Editorials

No endorsement of nuclear safety

Power companies and the government should not be under the illusion that the safety of nuclear power plants under the new standards of the Nuclear Regulation Authority has been endorsed by the judiciary. While last week’s decision by the Fukui District Court paves the way for Kansai Electric Power Co. to restart reactors No. 3 and 4 at its Takahama Nuclear Power Plant as early as next month, the court urged the utility and the NRA to make constant efforts to aim higher for safety in the operation of nuclear plants.

The Abe administration has pushed for restarting nuclear power plants idled in the wake of the March 2011 meltdowns at Tokyo Electric Power Co.’s Fukushima No.1 plant once they clear the new safety regulation introduced by the NRA — which the government has touted as the “world’s most stringent.” But as the court said last week, there is no “absolute safety” in nuclear power — as the Fukushima disaster has proven. The court decision does not rule out the risk of severe accidents at nuclear power plants.

The Fukui court reversed the decision given by the same court eight months ago under a different judge, who has since been transferred to another court. In April, the court ordered an injunction banning the restart of the Takahama plant on the Sea of Japan coast in Fukui Prefecture on the grounds that the NRA’s plant safety regulations, tightened after the Tepco plant meltdowns to make nuclear power plants resilient against bigger quakes and tsunami as well as severe accidents, were too lax to secure the plant’s safety. If the logic behind the decision was to be upheld, it would have dealt a crushing blow to the restart bid by the power industry and the administration because it negates the validity of the NRA regulation itself.

In its Dec. 24 decision on a complaint filed by Kepco against the April decision, the Fukui court said the NRA’s regulations are based on the latest scientific and technological knowledge and therefore rational. There’s nothing irrational in the NRA’s approval of Kepco’s plans to restart the Takahama plant, the court said in lifting the ban on reactivating the reactors that have cleared the NRA’s safety screening.

The two opposite decisions by the same court appear to symbolize the shakiness of legal judgments on the safety of nuclear power plant operation just four years after the nation experienced the world’s worst nuclear disaster since Chernobyl.
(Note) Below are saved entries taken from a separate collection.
theorem wrMbc5Romblo (addr : Word) (v : Byte) : Statement (.wrMbc5Romblo addr v) := by
  intro ctx hw hc
  obtain ⟨variant, mode⟩ := ctx
  simp only [Instr.inContext, decide_eq_true_eq] at hc
  subst hc
  simp only [Instr.wf, inWindow, Bool.and_eq_true, decide_eq_true_eq] at hw
  refine congrArg Except.ok ((decodeWrite_control _ _ (by omega)).trans ?_)
  simp only [decodeControl, decodeMbc5, extract_eq_iff, BitVec.toNat_ofNat, getLsbD_eq_bit, decide_eq_true_eq]
  repeat' first
    | exact if_pos (by omega)
    | rw [if_pos (by omega)]
    | rw [if_neg (by omega)]

theorem wrMbc5Rombhi (addr : Word) (v : Byte) : Statement (.wrMbc5Rombhi addr v) := by
  intro ctx hw hc
  obtain ⟨variant, mode⟩ := ctx
  simp only [Instr.inContext, decide_eq_true_eq] at hc
  subst hc
  simp only [Instr.wf, inWindow, Bool.and_eq_true, decide_eq_true_eq] at hw
  refine congrArg Except.ok ((decodeWrite_control _ _ (by omega)).trans ?_)
  simp only [decodeControl, decodeMbc5, extract_eq_iff, BitVec.toNat_ofNat, getLsbD_eq_bit, decide_eq_true_eq]
  repeat' first
    | exact if_pos (by omega)
    | rw [if_pos (by omega)]
    | rw [if_neg (by omega)]

theorem wrMbc5Ramb (addr : Word) (v : Byte) : Statement (.wrMbc5Ramb addr v) := by
  intro ctx hw hc
  obtain ⟨variant, mode⟩ := ctx
  simp only [Instr.inContext, decide_eq_true_eq] at hc
  subst hc
  simp only [Instr.wf, inWindow, Bool.and_eq_true, decide_eq_true_eq] at hw
  refine congrArg Except.ok ((decodeWrite_control _ _ (by omega)).trans ?_)
  simp only [decodeControl, decodeMbc5, extract_eq_iff, BitVec.toNat_ofNat, getLsbD_eq_bit, decide_eq_true_eq]
  repeat' first
    | exact if_pos (by omega)
    | rw [if_neg (by omega)]

theorem wrMbc5Nop6 (addr : Word) (v : Byte) : Statement (.wrMbc5Nop6 addr v) := by
  intro ctx hw hc
  obtain ⟨variant, mode⟩ := ctx
  simp only [Instr.inContext, decide_eq_true_eq] at hc
  subst hc
  simp only [Instr.wf, inWindow, Bool.and_eq_true, decide_eq_true_eq] at hw
  refine congrArg Except.ok ((decodeWrite_control _ _ (by omega)).trans ?_)
  simp only [decodeControl, decodeMbc5, extract_eq_iff, BitVec.toNat_ofNat, getLsbD_eq_bit, decide_eq_true_eq]
  repeat' first
    | exact if_pos (by omega)
    | rw [if_neg (by omega)]

theorem wrGap8 (addr : Word) (v : Byte) : Statement (.wrGap8 addr v) := by
  intro ctx hw _
  simp only [Instr.wf, inWindow, Bool.and_eq_true, decide_eq_true_eq] at hw
  refine congrArg Except.ok ?_
  have h15 : ¬ addr.toNat >>> 15 % 2 = 1 → False := by omega
  simp only [decodeWrite, extract_eq_iff, BitVec.toNat_ofNat, BitVec.toNat_eq (y := 0xFFFF#16), getLsbD_eq_bit, decide_eq_false_iff_not]
  repeat' first
    | exact if_pos (by omega)
    | rw [if_neg (by omega)]

theorem wrXram (addr : Word) (v : Byte) : Statement (.wrXram addr v) := by
  intro ctx hw _
  simp only [Instr.wf, inWindow, Bool.and_eq_true, decide_eq_true_eq] at hw
  refine congrArg Except.ok ?_
  have h15 : ¬ addr.toNat >>> 15 % 2 = 1 → False := by omega
  simp only [decodeWrite, extract_eq_iff, BitVec.toNat_ofNat, BitVec.toNat_eq (y := 0xFFFF#16), getLsbD_eq_bit, decide_eq_false_iff_not]
  repeat' first
    | exact if_pos (by omega)
    | rw [if_neg (by omega)]

theorem wrWram (addr : Word) (v : Byte) : Statement (.wrWram addr v) := by
  intro ctx hw _
  simp only [Instr.wf, inWindow, Bool.and_eq_true, decide_eq_true_eq] at hw
  refine congrArg Except.ok ?_
  have h15 : ¬ addr.toNat >>> 15 % 2 = 1 → False := by omega
  simp only [decodeWrite, extract_eq_iff, BitVec.toNat_ofNat, BitVec.toNat_eq (y := 0xFFFF#16), getLsbD_eq_bit, decide_eq_false_iff_not]
  repeat' first
    | exact if_pos (by omega)
    | rw [if_neg (by omega)]

theorem wrIe (v : Byte) : Statement (.wrIe v) := by
  intro ctx _ _; rfl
Residents in areas around the Takahama plant who sought the injunction banning its restart plan to take the case to a higher court, but Kepco, which started loading nuclear fuel to the No. 3 Takahama reactor the day after the court decision, is ready to reactivate it as early as next month.

Takahama is now set to be the second nuclear power plant to restart under the new NRA standard, following the Sendai plant of Kyushu Electric Power in Kagoshima Prefecture, which reactivated two of its reactors since last summer. The NRA has also given the go ahead for restarting operation at Shikoku Electric’s Ikata plant in Ehime Prefecture. It has nearly finished the examinations of two reactors at Kepco’s Oi plant, also in Fukui Prefecture, and those of Kyushu Electric’s Genkai plant in Saga Prefecture, while 17 reactors at 12 other plants are still being screened.

Along with the Abe administration, many of the local governments that host the nuclear power plants support reactivation of the plants. Fukui Gov. Issei Nishikawa gave his consent to restarting the Takahama plant two days before the Fukui court lifted the ban. For Kepco, restarting its nuclear power plants is a crucial importance for its finances, since it has incurred losses for four years in a row under the weight of the heavy cost of imported fuel to run the thermal power plants that are covering for the lost capacity of the idled reactors.

Meanwhile, public concern over the safety of nuclear power remains strong. Media surveys show that a majority of the respondents were opposed when the Sendai plant was restarted in August, many of them citing safety fears and concern over insufficient preparedness for evacuating local residents in the event of severe accidents. The lessons of the Tepco disaster, which spread radioactive fallout to extensive areas around the plant, prompted the government to require municipalities within 30 km of nuclear power plants to draw up evacuation plans. Doubts raised as to whether such plans compiled by the municipalities — over which the NRA has no control — are practical in ensuring the residents’ safety in case of nuclear emergencies often go unheeded. In the case of the Sendai plant, a drill involving the residents to test the evacuation plans was held in late December — four months after the first reactor was reactivated.

In lifting the ban on the Takahama plant’s restart, the Fukui court urged the utility, the national and local governments involved to take multi-layered measures to protect against severe accidents at nuclear power plants, including more effective evacuation plans. The court decision should serve as a reminder that merely clearing the NRA standard does not vouch for the safety of a nuclear power plant.